Stored entries:
:::::

-- ==== Sys2Proof/Decode.lean ====
section
/-! DEFINITION. The decoder and the encoder, from the field tables of 30_encoding.md R81 to R95, and the byte-order and
extension helpers they use (00_scope.md R7; R90). Decoding never fails on three bytes (R99); on a list of bytes it rejects,
by name, a list that ends inside an instruction. -/
namespace Sys2Proof

/-- `{hi, lo}`: concatenation, the first named most significant (00_scope.md R7). -/
def mkWord (hi lo : Byte) : Word := hi ++ lo

/-- `lo8(w) = w[7:0]` (00_scope.md R7). -/
def lo8 (w : Word) : Byte := w.extractLsb' 0 8

/-- `hi8(w) = w[15:8]` (00_scope.md R7). -/
def hi8 (w : Word) : Byte := w.extractLsb' 8 8

/-- `sext_16(b)`: the byte read as two's complement and widened (00_scope.md R7). -/
def sext16 (b : Byte) : Word := b.signExtend 16

/-- `LD r,r'` by its registers (41_loads.md R130). -/
def Instr.ldRROf (d : Reg8) (r : Reg8) : Instr :=
  match d, r with
  | .B, .B => .ld_B_B
  | .B, .C => .ld_B_C
  | .B, .D => .ld_B_D
  | .B, .E => .ld_B_E
  | .B, .H => .ld_B_H
  | .B, .L => .ld_B_L
  | .B, .A => .ld_B_A
  | .C, .B => .ld_C_B
  | .C, .C => .ld_C_C
  | .C, .D => .ld_C_D
  | .C, .E => .ld_C_E
  | .C, .H => .ld_C_H
  | .C, .L => .ld_C_L
  | .C, .A => .ld_C_A
  | .D, .B => .ld_D_B
  | .D, .C => .ld_D_C
  | .D, .D => .ld_D_D
  | .D, .E => .ld_D_E
  | .D, .H => .ld_D_H
  | .D, .L => .ld_D_L
  | .D, .A => .ld_D_A
  | .E, .B => .ld_E_B
  | .E, .C => .ld_E_C
  | .E, .D => .ld_E_D
  | .E, .E => .ld_E_E
  | .E, .H => .ld_E_H
  | .E, .L => .ld_E_L
  | .E, .A => .ld_E_A
  | .H, .B => .ld_H_B
  | .H, .C => .ld_H_C
  | .H, .D => .ld_H_D
  | .H, .E => .ld_H_E
  | .H, .H => .ld_H_H
  | .H, .L => .ld_H_L
  | .H, .A => .ld_H_A
  | .L, .B => .ld_L_B
  | .L, .C => .ld_L_C
  | .L, .D => .ld_L_D
  | .L, .E => .ld_L_E
  | .L, .H => .ld_L_H
  | .L, .L => .ld_L_L
  | .L, .A => .ld_L_A
  | .A, .B => .ld_A_B
  | .A, .C => .ld_A_C
  | .A, .D => .ld_A_D
  | .A, .E => .ld_A_E
  | .A, .H => .ld_A_H
  | .A, .L => .ld_A_L
  | .A, .A => .ld_A_A

/-- `LD r,d8` by its register (41_loads.md R131). -/
def Instr.ldRIOf (d : Reg8) (d8 : Byte) : Instr :=
  match d with
  | .B => .ld_B_d8 d8
  | .C => .ld_C_d8 d8
  | .D => .ld_D_d8 d8
  | .E => .ld_E_d8 d8
  | .H => .ld_H_d8 d8
  | .L => .ld_L_d8 d8
  | .A => .ld_A_d8 d8

/-- `LD rr,d16` by its pair (41_loads.md R133). -/
def Instr.ldPIOf (rr : Pair) (d16 : Word) : Instr :=
  match rr with
  | .BC => .ld_BC_d16 d16
  | .DE => .ld_DE_d16 d16
  | .HL => .ld_HL_d16 d16
  | .SP => .ld_SP_d16 d16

:::::

*Assigned task:* What is needed is each line of the data, printed exactly.

*Solution to the exercise:*
-- ==== Sys2Proof/Decode.lean ====
section
/-! DEFINITION. The decoder and the encoder, from the field tables of 30_encoding.md R81 to R95, and the byte-order and
extension helpers they use (00_scope.md R7; R90). Decoding never fails on three bytes (R99); on a list of bytes it rejects,
by name, a list that ends inside an instruction. -/
namespace Sys2Proof

/-- `{hi, lo}`: concatenation, the first named most significant (00_scope.md R7). -/
def mkWord (hi lo : Byte) : Word := hi ++ lo

/-- `lo8(w) = w[7:0]` (00_scope.md R7). -/
def lo8 (w : Word) : Byte := w.extractLsb' 0 8

/-- `hi8(w) = w[15:8]` (00_scope.md R7). -/
def hi8 (w : Word) : Byte := w.extractLsb' 8 8

/-- `sext_16(b)`: the byte read as two's complement and widened (00_scope.md R7). -/
def sext16 (b : Byte) : Word := b.signExtend 16

/-- `LD r,r'` by its registers (41_loads.md R130). -/
def Instr.ldRROf (d : Reg8) (r : Reg8) : Instr :=
  match d, r with
  | .B, .B => .ld_B_B
  | .B, .C => .ld_B_C
  | .B, .D => .ld_B_D
  | .B, .E => .ld_B_E
  | .B, .H => .ld_B_H
  | .B, .L => .ld_B_L
  | .B, .A => .ld_B_A
  | .C, .B => .ld_C_B
  | .C, .C => .ld_C_C
  | .C, .D => .ld_C_D
  | .C, .E => .ld_C_E
  | .C, .H => .ld_C_H
  | .C, .L => .ld_C_L
  | .C, .A => .ld_C_A
  | .D, .B => .ld_D_B
  | .D, .C => .ld_D_C
  | .D, .D => .ld_D_D
  | .D, .E => .ld_D_E
  | .D, .H => .ld_D_H
  | .D, .L => .ld_D_L
  | .D, .A => .ld_D_A
  | .E, .B => .ld_E_B
  | .E, .C => .ld_E_C
  | .E, .D => .ld_E_D
  | .E, .E => .ld_E_E
  | .E, .H => .ld_E_H
  | .E, .L => .ld_E_L
  | .E, .A => .ld_E_A
  | .H, .B => .ld_H_B
  | .H, .C => .ld_H_C
  | .H, .D => .ld_H_D
  | .H, .E => .ld_H_E
  | .H, .H => .ld_H_H
  | .H, .L => .ld_H_L
  | .H, .A => .ld_H_A
  | .L, .B => .ld_L_B
  | .L, .C => .ld_L_C
  | .L, .D => .ld_L_D
  | .L, .E => .ld_L_E
  | .L, .H => .ld_L_H
  | .L, .L => .ld_L_L
  | .L, .A => .ld_L_A
  | .A, .B => .ld_A_B
  | .A, .C => .ld_A_C
  | .A, .D => .ld_A_D
  | .A, .E => .ld_A_E
  | .A, .H => .ld_A_H
  | .A, .L => .ld_A_L
  | .A, .A => .ld_A_A

/-- `LD r,d8` by its register (41_loads.md R131). -/
def Instr.ldRIOf (d : Reg8) (d8 : Byte) : Instr :=
  match d with
  | .B => .ld_B_d8 d8
  | .C => .ld_C_d8 d8
  | .D => .ld_D_d8 d8
  | .E => .ld_E_d8 d8
  | .H => .ld_H_d8 d8
  | .L => .ld_L_d8 d8
  | .A => .ld_A_d8 d8

/-- `LD rr,d16` by its pair (41_loads.md R133). -/
def Instr.ldPIOf (rr : Pair) (d16 : Word) : Instr :=
  match rr with
  | .BC => .ld_BC_d16 d16
  | .DE => .ld_DE_d16 d16
  | .HL => .ld_HL_d16 d16
  | .SP => .ld_SP_d16 d16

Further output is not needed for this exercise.